PHILADELPHIA - The State of Louisiana may not be counted as an absentee class member in a class action settlement, according to a ruling made recently by a Pennsylvania federal court.
This ruling comes after the manufacturers of the drug Flonase moved to enforce a prior settlement agreement on the state of Louisiana, which filed suit against the manufacturers after the settlement.
The court sided with Louisiana and stated that it was part of the excluded party in the settlement.
“The settlement is unusual in that it purports to encompass states’ own claims for damages as a result of their purchases of the disputed drug for employees insured under state health plans,” said Kristin Shepard, a shareholder with the law firm Carlton Fields.
“It’s distinguishable from the usual consumer class action settlements, which typically only encompass states’ actions to recover damages for citizens who are absent class members. The latter types of settlements are, in my professional experience, routinely enforced.”
The developers of Flonase were accused of illegally delaying the introduction of a cheaper, generic version of the drug by filing a fake citizen petition with the Food and Drug Administration.
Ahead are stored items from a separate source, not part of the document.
/-- The instruction of a word, from bits [30:0] (R247, R248); `none` is an illegal word (R249). -/
def decodeWord (w : BitVec 32) : Option Instr :=
  match (w.field 25 6).toNat with
  | 0x01 => guarded (w.field 19 3 = 0) <| match (w.field 22 3).toNat with
      | 0 => some (.br (w.field 0 19))
      | 1 => some (.bl (w.field 0 19))
      | _ => none
  | 0x02 => guarded (w.field 13 12 = 0) (some (.nestEnd (w.field 0 13)))
  | 0x03 => some (.bz (w.field 19 6) (w.field 0 19))
  | 0x04 => some (.bnz (w.field 19 6) (w.field 0 19))
  | 0x05 => decodeOp05 w
  | 0x06 => decodeOp06 w
  | 0x07 => decodeOp07 w
  | 0x08 | 0x09 | 0x0A | 0x0B => (Size.ofCode (w.field 25 2)).bind fun sz =>
      some (.ld sz (w.field 19 6) (w.field 13 6) (w.field 0 13))
  | 0x0C | 0x0D | 0x0E | 0x0F => (Size.ofCode (w.field 25 2)).bind fun sz =>
      (Reg.ofXcode (w.field 19 6)).bind fun rd => some (.ldX sz rd (w.field 13 6) (w.field 0 13))
  | 0x10 | 0x11 | 0x12 | 0x13 => (Size.ofCode (w.field 25 2)).bind fun sz =>
      some (.st sz (w.field 19 6) (w.field 13 6) (w.field 0 13))
  | 0x14 => decodeOp14 w
  | 0x15 => decodeOp15 w
  | 0x16 => decodeAmo false w
  | 0x17 => decodeAmo true w
  | 0x18 => decodeOp18 w
  | 0x19 => decodeOp19 w
  | 0x1A => decodeOp1A w
  | 0x1B => decodeOp1B w
  | 0x1C => decodeOp1C w
  | 0x1D => decodeOp1D w
  | 0x1E => guarded (w.field 13 12 = 0) (some (.sys (w.field 0 13)))
  | 0x1F => guarded (w.field 13 12 = 0) (some (.brk (w.field 0 13)))
  | 0x20 => decodeOp20 w
  | 0x21 => decodeOp21 w
  | 0x22 => some (.addImm (w.field 19 6) (w.field 13 6) (w.field 0 13))
  | 0x23 => (Reg.ofXcode (w.field 19 6)).bind fun rd => some (.addImmX rd (w.field 13 6) (w.field 0 13))
  | 0x24 => some (.andImm (w.field 19 6) (w.field 13 6) (w.field 0 13))
  | 0x25 => some (.orImm (w.field 19 6) (w.field 13 6) (w.field 0 13))
  | 0x26 => some (.xorImm (w.field 19 6) (w.field 13 6) (w.field 0 13))
  | 0x27 => guarded (w.field 6 7 = 0) (some (.shlImm (w.field 19 6) (w.field 13 6) (w.field 0 6)))
  | 0x28 => guarded (w.field 6 7 = 0) (some (.shrImm (w.field 19 6) (w.field 13 6) (w.field 0 6)))
  | 0x29 => guarded (w.field 6 7 = 0) (some (.sraImm (w.field 19 6) (w.field 13 6) (w.field 0 6)))
  | 0x2A => some (.mulImm (w.field 19 6) (w.field 13 6) (w.field 0 13))
  | 0x2B => decodeOp2B w
  | 0x2C => guarded (w.field 13 6 = 0) (some (.sett (w.field 19 6) (w.field 0 13)))
  | 0x2D => some (.setm (w.field 19 6) (w.field 0 19))
  | 0x2E => some (.seth (w.field 19 6) (w.field 0 19))
  | 0x30 => decodeOp30 w
  | 0x31 => decodeOp31 w
  | 0x32 => decodeOp32 w
  | 0x33 => decodeOp33 w
  | 0x34 => decodeOp34 w
  | 0x35 => decodeOp35 w
  | _ => none

/-! ### The encoder -/

/-- Format FR (R245). -/
def fr (l : BitVec 1) (op : BitVec 6) (rd ra rb : BitVec 7) (fn : BitVec 4) : BitVec 32 := l ++ op ++ rd ++ ra ++ rb ++ fn
/-- Format FI (R245); FM has the same fields below its OP (R244). -/
def fi (l : BitVec 1) (op : BitVec 6) (rd ra : BitVec 6) (imm : BitVec 13) : BitVec 32 := l ++ op ++ rd ++ ra ++ imm
/-- Formats FU and FJ (R243, R245). -/
def fu (l : BitVec 1) (op : BitVec 6) (r : BitVec 6) (imm : BitVec 19) : BitVec 32 := l ++ op ++ r ++ imm
/-- Format FS (R243). -/
def fs (l : BitVec 1) (c : BitVec 3) (k : BitVec 2) (ra rb : BitVec 7) (fn : BitVec 4) : BitVec 32 :=
  l ++ 0x05#6 ++ c ++ k ++ ra ++ rb ++ 0#2 ++ fn
/-- Format FW (R244). -/
def fw (l : BitVec 1) (rd : BitVec 7) (ra rb : BitVec 6) (sz sy fn : BitVec 2) : BitVec 32 :=
  l ++ 0x14#6 ++ rd ++ ra ++ rb ++ sz ++ sy ++ fn
/-- Format FA (R244). -/
def fa (l : BitVec 1) (d : Bool) (rd ra rb : BitVec 6) (fn : BitVec 4) (sc : BitVec 3) : BitVec 32 :=
  l ++ 0b01011#5 ++ BitVec.ofBool d ++ rd ++ ra ++ rb ++ fn ++ sc
/-- Format FX (R244). -/
def fx (l : BitVec 1) (fn : BitVec 4) (sc : BitVec 3) : BitVec 32 := l ++ 0x15#6 ++ 0#18 ++ fn ++ sc
/-- Format FC (R245). -/
def fc (l : BitVec 1) (rd : BitVec 6) (ra rb : BitVec 7) (c : BitVec 3) (fn : BitVec 2) : BitVec 32 :=
  l ++ 0x2B#6 ++ rd ++ ra ++ rb ++ c ++ fn
/-- Format FV (R246). -/
def fv (l : BitVec 1) (op : BitVec 6) (vd va vb : BitVec 4) (rs : BitVec 6) (rm : BitVec 3) (fn : BitVec 4) : BitVec 32 :=
  l ++ op ++ vd ++ va ++ vb ++ rs ++ rm ++ fn
/-- Format FT (R246). -/
def ft (l : BitVec 1) (ty : BitVec 3) (ka kb ad : BitVec 2) (ta tb : BitVec 3) (rs : BitVec 6) (fn : BitVec 4) : BitVec 32 :=
  l ++ 0x33#6 ++ ty ++ ka ++ kb ++ ad ++ ta ++ tb ++ rs ++ fn
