-- ==== Sys2Proof/Machine/State.lean ====
section
/-! DEFINITION. The state of the device as plain data: everything spec/ gives the machine, and the model's own
bookkeeping of what is in flight and of what moves next (notes/assumptions/1.md). An `SMap` that does not list a key
holds the reset value of that key's type. -/

namespace Sys2Proof.Machine

/-- A map with Nat keys in ascending order. -/
abbrev SMap (α : Type) := List (Nat × α)

/-- Why the machine stops with nothing more to do. -/
inductive Fault where
  /-- Raised by `step` when the package is off or boot-failed (R38, R39, R41) and no event is due. Safe: the device
  does nothing then. -/
  | poweredOff
  deriving DecidableEq, Repr

/-- Why the model gives an instruction no meaning. -/
inductive Refusal where
  /-- Raised by `exec` for an instruction whose meaning is not written. Safe: nothing is claimed of it. -/
  | notModelled (mnemonic : String)
  deriving DecidableEq, Repr

/-- The part numbers of R1. -/
inductive Part where
  | hx1024d | hx4096p | hx4096m
  deriving DecidableEq, Repr

/-- Whether the package runs (R38, R39, R41). -/
inductive Power where
  | off | running | bootFailed | recovery
  deriving DecidableEq, Repr

/-- Privilege levels (R9). -/
inductive Level where
  | u | s | f
  deriving DecidableEq, Repr

/-! ### Traps and registers of a thread -/

/-- What a trap records (R205, R206). -/
structure TrapRec where
  code : BitVec 8
  taddr : Word
  tinfo : Word
  orig : BitVec 2
  eng : BitVec 2
  lost : Bool
  deriving DecidableEq, Repr

/-- Why a register is empty: a pending fill (R126), armed for a message (R314), its request, of that number, was refused and
the refusal is not yet reported (R281), or it was reported (notes/assumptions/11.md). -/
inductive EmptyWhy where
  | fill | armed | dead
  | failed (t : TrapRec) (num : Nat)
  deriving DecidableEq, Repr

/-- Where a thread context is (R90, R93, R95, R121, R310). -/
inductive Place where
  | slot (core slot : Nat)
  | chuck (core slot : Nat)
  | save (core slot : Nat)
  | deque (core : Nat)
  | inbound (core : Nat)
  | setAside (core : Nat)
  | transit (core slot : Nat)
  | ckpt (core slot : Nat)
  deriving DecidableEq, Repr

/-- Atomic functions (R288). -/
inductive AmoFn where
  | add | and | or | xor | swap | cas | min | max | minu | maxu | fadd | ld
  deriving DecidableEq, Repr

/-- What is asked of a home agent or another unit (R164, R294, R302, R308–R315, R322–R326, R347). -/
inductive HomeOp where
  | load (size : Nat)
  | loadSync (size : Nat) (take : Bool)
  | store (size : Nat) (v : Word)
  | storeFill (size : Nat) (v : Word)
  | fe (sy : BitVec 2)
  | feq
  | amo (f : AmoFn) (size : Nat) (b e : Word)
  | claim (join : Bool)
  | scopeRead
  | cellInit (cfg : Word)
  | acq | tryacq | rel
  | call (arg : Word)
  | arrive (add : Word)
  | arriveWait
  | mode (w : Word)
  | pol (w : Word)
  | expect (b : Word)
  | sbWait (p : Word)
  | deliver (bytes : Nat)
  | depaWait (fn queue index : Nat)
  | ringOpen (w : Word)
  | ringResv (n : Word) | ringPub (i n : Word) | ringWait (n : Word) | ringFree (n : Word)
  | ringAdv (n : Word)
  | fold
  | joinInc (entry sp : Word) | joinDec | joinWait
  | probe (bank : Nat)
  | cancel (target : Nat)
  | context (ctx : Nat)
  | stealReq (task : Nat)
  | stealRep (ctx : Option Nat)
  | message (reg : Nat) (v : Word) (core slot : Nat)
  | sfu (fn : Nat) (x : BitVec 32)
  | bind (recVa : Word) (lines : Option (List Nat))
  | none
  deriving DecidableEq, Repr

/-- What a reply carries (R126, R173, R281). -/
inductive Reply where
  | value (v : Word)
  | ack
  | line (data : List Byte)
  | chunk (r c : Word) (e0 e1 e2 e3 : Nat)
  | error (t : TrapRec)
  deriving DecidableEq, Repr

/-- Where a message is: a grid router, a switch of the combining network, combined into another there (R31), its
destination, its home agent's wait list, the destination's refusal (to be resent), dropped by a router (R23), or on its
way back as a reply. -/
inductive Loc where
  | grid (x y : Nat)
  | switch (die stage index : Nat)
  | merged
  | home
  | waiting
  | refused
  | lost
  | back (r : Reply)
  deriving DecidableEq, Repr

/-- A place of the fabric: a grid router, or a switch of a combining network (R24, R30). -/
inductive Way where
  | router (x y : Nat)
  | switch (die stage index : Nat)
  deriving DecidableEq, Repr

/-- A flit buffer that a packet holds: the router, its input port (R24), and whether it is one of the escape network's
(R26). -/
structure Flit where
  x : Nat
  y : Nat
  port : Nat
  esc : Bool
  deriving DecidableEq, Repr

/-- The hit mark of a watchpoint: what the hit reports, with code 0x15 under TRAP and 0x16 under STOP (R212), the number of
the hit, the watched cluster, and the cycle H on the core of the hitting thread (R213). -/
structure Mark where
  trap : TrapRec
  num : Nat
  cluster : Nat
  at_ : Nat
  deriving DecidableEq, Repr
They agreed on a class-wide settlement on June 2013 to pay $35 million to indirect purchasers of the drug in exchange for a dismissal of their claims.
Louisiana, however, filed a suit in a state court in December 2014 in its “proprietary and/or sovereign capacity” to recover its purchase of the drug.
The developers of Flonase argued that Louisiana was an absentee class member that opted out and therefore cannot file a separate suit. Louisiana disputed, stating that it did not fall under that jurisdiction because it had not waived its Eleventh Amendment sovereign immunity.
The U.S. District Court for the Eastern District of Pennsylvania noted that the settlement class on which Flonase agreed excluded "State governments and their agencies and departments, except to the extent that they purchased … Flonase or its generic equivalent … for their employees or others covered by a government employee health plan.”
Louisiana fell under that capacity, Judge Anita Brody ruled.
Shepard, who has defended insurance companies and other financial institution clients in high-stakes litigation, stated that the ruling suggests that a state may avoid a proposed class settlement that seeks to compromise the state’s own claims for damages by asserting their Eleventh Amendment immunity.
The impact of this ruling will vary by state, she says.
“The result may depend on the jurisdiction in which the lawsuit is filed, as courts have disagreed on this issue," she said.
Counsel seeking to enforce such a settlement should heed the court’s caution that this is a "gray area of Eleventh Amendment jurisprudence,” as well as keep in mind the high bar to prove waiver of that immunity.
Although the court found the facts of the case did not support a finding of waiver, it might have reached a different result on stronger facts, she said.
The court stated in the ruling that there was not enough evidence to support that Louisiana opted out of the settlement and waived its Eleventh Amendment sovereign immunity.
“The court noted that Louisiana had received a (Class Action Fairness Act) Notice, but not did not receive a directly mailed settlement notice from class counsel," Shepard said.
"So it may have helped to send Louisiana a separate notice informing it of its status as a class member and its right to opt out."
She also stated that it may have been helpful to the developers of Flonase if they stated in their settlement class definition to exclude state health plan purchases for the drug.
“Instead, the notice described such claims as an 'exception' to the general exclusion of states’ claims from the settlement class,” she said.